Task objective » Print the lines of the data, starting with the first, up to and including the line where "-- ==== Sys2Proof/Config.lean" appears.

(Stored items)

━━━━━━━━━━━━━━━━━━━━

-- ==== Sys2Proof/Word.lean ====
section
/-! DEFINITION. The widths of the HM-412: bytes of a link, words of the store, cycle numbers. -/

namespace Sys2Proof

/-- One byte of a link (R192). -/
abbrev Byte := BitVec 8

/-- The 16 data bits of a store word (R1). -/
abbrev Word := BitVec 16

/-- A 32-bit cycle number (R49). -/
abbrev Cycle := BitVec 32

/-- A 32-bit installation code (R186). -/
abbrev Code := BitVec 32

end Sys2Proof
end

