-- ==== Sys2Proof/Config.lean ====
section
/-! DEFINITION. The sizes the manual fixes, and the values it leaves open (constants with no body). -/

namespace Sys2Proof

/-- What a read of a store word gives (R3). -/
inductive ReadResult where
  /-- The check bits agree with the data bits. -/
  | clean (value : Word)
  /-- A single-bit error, with the corrected data value. -/
  | corrected (value : Word)
  /-- A double-bit error: no value. -/
  | uncorrectable
deriving DecidableEq, Repr, Inhabited

namespace Config

/-- Words of the working region (R1): a working address and its checkpoint copy lie this far apart. -/
def workingWords : Nat := 32768
/-- Words of the store (R1). -/
def storeWords : Nat := 65536
/-- The modulus of the digest arithmetic (R19). -/
def digestModulus : Nat := 65521
/-- The longest table (R11). -/
def maxTableLength : Nat := 4096
/-- Addresses the change list holds (R50). -/
def changeListMax : Nat := 1024
/-- Addresses the lost list holds (R53). -/
def lostListMax : Nat := 8
/-- Words of one READ or WRITE (R40, R44) and of one IMAGE BLOCK (R102). -/
def requestWords : Nat := 32
/-- Requests of the request queue (R178). -/
def requestQueueMax : Nat := 4
/-- Replies of the immediate queue (R179). -/
def immediateQueueMax : Nat := 4
/-- Notices of the notice queue (R180). -/
def noticeQueueMax : Nat := 16
/-- Control receive slots of a port, and the control credit (R105, R108). -/
def controlSlots : Nat := 2
/-- Bulk receive slots of a port, and the bulk credit (R105, R108). -/
def bulkSlots : Nat := 6
/-- Frames of a control send queue (R109). -/
def controlSendMax : Nat := 8
/-- Entries of the outbound bulk queue (R151). -/
def bulkQueueMax : Nat := 64
/-- Entries of the fault log (R169). -/
def faultLogMax : Nat := 16
/-- Ranges of a JOIN descriptor (R138). -/
def maxRanges : Nat := 16
/-- Largest value of a 16-bit counter that saturates or wraps (R84, R109, R168, R180). -/
def counterMax : Nat := 65535

/-- The part name (R183). -/
def partName : String := "HM-412"
/-- The design revision (R183). -/
def revision : Nat := 1

/-- FREE VALUE (R4, log 7): what a read gives for a word written as `value` of whose 22 bits those set
in `flips` have turned, where three or more have. The manual allows each of the three results. -/
opaque multiBitRead (value : Word) (flips : BitVec 22) : ReadResult

/-- FREE VALUE (R183, log 21): the bytes by which a reply gives a part name. -/
opaque partNameBytes (name : String) : List Byte

/-- FREE VALUE (R183, log 21): the bytes by which a reply gives a design revision. -/
opaque revisionBytes (revision : Nat) : List Byte

/-- FREE VALUE (R119, R192, log 20): the code of a reason of a STANDING CHANGE NOTICE that another chapter than that of
R119 gives; the argument numbers these reasons in the model's order. -/
opaque standingReasonCode (n : Nat) : Byte

/-- FREE VALUE (R144, R192, log 20): the code of a reason of RESYNC NOTICE and RESYNC FAILED that R144 alone gives; the
argument numbers these reasons in the model's order. -/
opaque resyncReasonCode (n : Nat) : Byte

end Config
end Sys2Proof
end

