/-- The part as it leaves power-on reset with these strap pins (R182 and the reset tables of R84, R89, R114,
R117, R164, R175, R181), over a store that holds `store`. -/
def State.powerOn (strap : BitVec 2) (store : Memory) (pending : List Instr) : State :=
  { part := .init, strap, installation := 0, timings := .default, store, clearNext := 0
    storeGrant := .storeClear
    waiting := { lane := false, cycle := false, joiner := false, donor := false, verify := false, scrub := false }
    loss := { lane := .idle, cycle := .idle, joiner := .idle, donor := .idle, verify := .idle, scrub := .idle }
    tables := [], establish := none, fullCopy := none
    cycle := 0, changeList := [], wide := false, checkpointValid := false, lostList := []
    close := none, rollback := none
    scrubCursor := 0, scrubPasses := 0, scrubLag := 0, pace := none
    verify := none, kept := [], autoCount := 0
    standings := .powerOn strap, slotX1 := none, slotX2 := none, vote := none, lastVoted := 0
    confirmed := false, healthyPin := false
    join := none, receive := none, transfer := none
    x1 := .powerOn, x2 := .powerOn
    laneInside := false, requests := [], immediate := [], notices := [], noticeDrops := 0, replyDrops := 0
    laneTx := none
    counters := List.replicate 16 0, masks := defaultMasks, log := [], overrun := 0, first := none
    pending }

/-- The machine right after reset: strapped as lane A (log 9), nothing listed in the store (log 8). -/
def State.reset : State := State.powerOn 0 [] []

end Sys2Proof.Machine
end

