-- ==== Sys2Proof/Machine/Ops.lean ====
section
/-! DEFINITION. The shared operations: the store and its reads and writes (R1 to R6), places that come once per
requester or per port, counters, the directory, the digest arithmetic (R19 to R22), the change and lost lists,
and the queues of replies, notices and control frames. -/

namespace Sys2Proof.Machine
open Sys2Proof

/-! ### Store words -/

/-- A word written with fresh check bits (R2). -/
def StoredWord.fresh (v : Word) : StoredWord := { value := v, flips := 0 }

/-- What an unlisted address reads as (log 8). -/
def StoredWord.unlisted : StoredWord := .fresh 0

/-- How many bits of a word have turned. -/
def bitCount (flips : BitVec 22) : Nat :=
  (List.range 22).countP fun i => flips.getLsbD i

/-- The result of reading a word (R3): none turned, clean; one, corrected; two, uncorrectable; three or more, any
of the three (R4, log 7). -/
def StoredWord.read (w : StoredWord) : ReadResult :=
  match bitCount w.flips with
  | 0 => .clean w.value
  | 1 => .corrected w.value
  | 2 => .uncorrectable
  | _ => Config.multiBitRead w.value w.flips

/-- The word after a read has been acted on: a corrected word is written back (R3), a value taken in error is the
word's value from then on (R4), an uncorrectable word stays as it is. -/
def StoredWord.afterRead (w : StoredWord) : StoredWord :=
  match w.read with
  | .clean v | .corrected v => .fresh v
  | .uncorrectable => w

/-- The word at an address. -/
def Memory.get (m : Memory) (a : Nat) : StoredWord :=
  match m with
  | [] => .unlisted
  | (b, w) :: rest => if a = b then w else Memory.get rest a

/-- The store with a word put at an address, in the canonical form. -/
def Memory.set (m : Memory) (a : Nat) (w : StoredWord) : Memory :=
  match m with
  | [] => if w = .unlisted then [] else [(a, w)]
  | (b, v) :: rest =>
    if a < b then (if w = .unlisted then (b, v) :: rest else (a, w) :: (b, v) :: rest)
    else if a = b then (if w = .unlisted then rest else (a, w) :: rest)
    else (b, v) :: Memory.set rest a w

/-- The addresses lie above `low` and rise, and no entry equals what an unlisted address reads as. -/
def Memory.wfAbove (low : Nat) (m : Memory) : Bool :=
  match m with
  | [] => true
  | (b, w) :: rest => low ≤ b && w != .unlisted && Memory.wfAbove (b + 1) rest

/-- The canonical form of the store. -/
def Memory.wf (m : Memory) : Bool := Memory.wfAbove 0 m

/-! ### Requesters and ports -/

/-- The value held for a requester. -/
def PerRequester.get {α : Type} (p : PerRequester α) : Requester → α
  | .lane => p.lane
  | .cycle => p.cycle
  | .joiner => p.joiner
  | .donor => p.donor
  | .verify => p.verify
  | .scrub => p.scrub

/-- The value of one requester replaced. -/
def PerRequester.set {α : Type} (p : PerRequester α) (r : Requester) (v : α) : PerRequester α :=
  match r with
  | .lane => { p with lane := v }
  | .cycle => { p with cycle := v }
  | .joiner => { p with joiner := v }
  | .donor => { p with donor := v }
  | .verify => { p with verify := v }
  | .scrub => { p with scrub := v }

/-- The requesters by position (R7). -/
def requesters : List Requester := [.lane, .cycle, .joiner, .donor, .verify, .scrub]

/-- The state of a port. -/
def State.port (s : State) : Port → PortState
  | .x1 => s.x1
  | .x2 => s.x2

/-- The state of one port replaced. -/
def State.setPort (s : State) (p : Port) (v : PortState) : State :=
  match p with
  | .x1 => { s with x1 := v }
  | .x2 => { s with x2 := v }

/-- The other port. -/
def otherPort : Port → Port
  | .x1 => .x2
  | .x2 => .x1

/-- The loss state of one requester replaced. -/
def State.setLoss (s : State) (r : Requester) (l : Loss) : State := { s with loss := s.loss.set r l }

/-- The join record replaced. -/
def State.setJoin (s : State) (j : JoinRecord) : State := { s with join := some j }

/-- The receive record replaced. -/
def State.setReceive (s : State) (r : ReceiveRecord) : State := { s with receive := some r }

/-- The transfer record replaced. -/
def State.setTransfer (s : State) (t : TransferRecord) : State := { s with transfer := some t }

/-- The close record replaced. -/
def State.setClose (s : State) (c : CloseRecord) : State := { s with close := some c }

/-- The rollback record replaced. -/
def State.setRollback (s : State) (r : RollbackRecord) : State := { s with rollback := some r }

━━━━━━━━━━━━━━━━━━━━

Output of the task »
-- ==== Sys2Proof/Word.lean ====
section
/-! DEFINITION. The widths of the HM-412: bytes of a link, words of the store, cycle numbers. -/

namespace Sys2Proof

/-- One byte of a link (R192). -/
abbrev Byte := BitVec 8

/-- The 16 data bits of a store word (R1). -/
abbrev Word := BitVec 16

/-- A 32-bit cycle number (R49). -/
abbrev Cycle := BitVec 32

/-- A 32-bit installation code (R186). -/
abbrev Code := BitVec 32

end Sys2Proof
end

-- ==== Sys2Proof/Config.lean ====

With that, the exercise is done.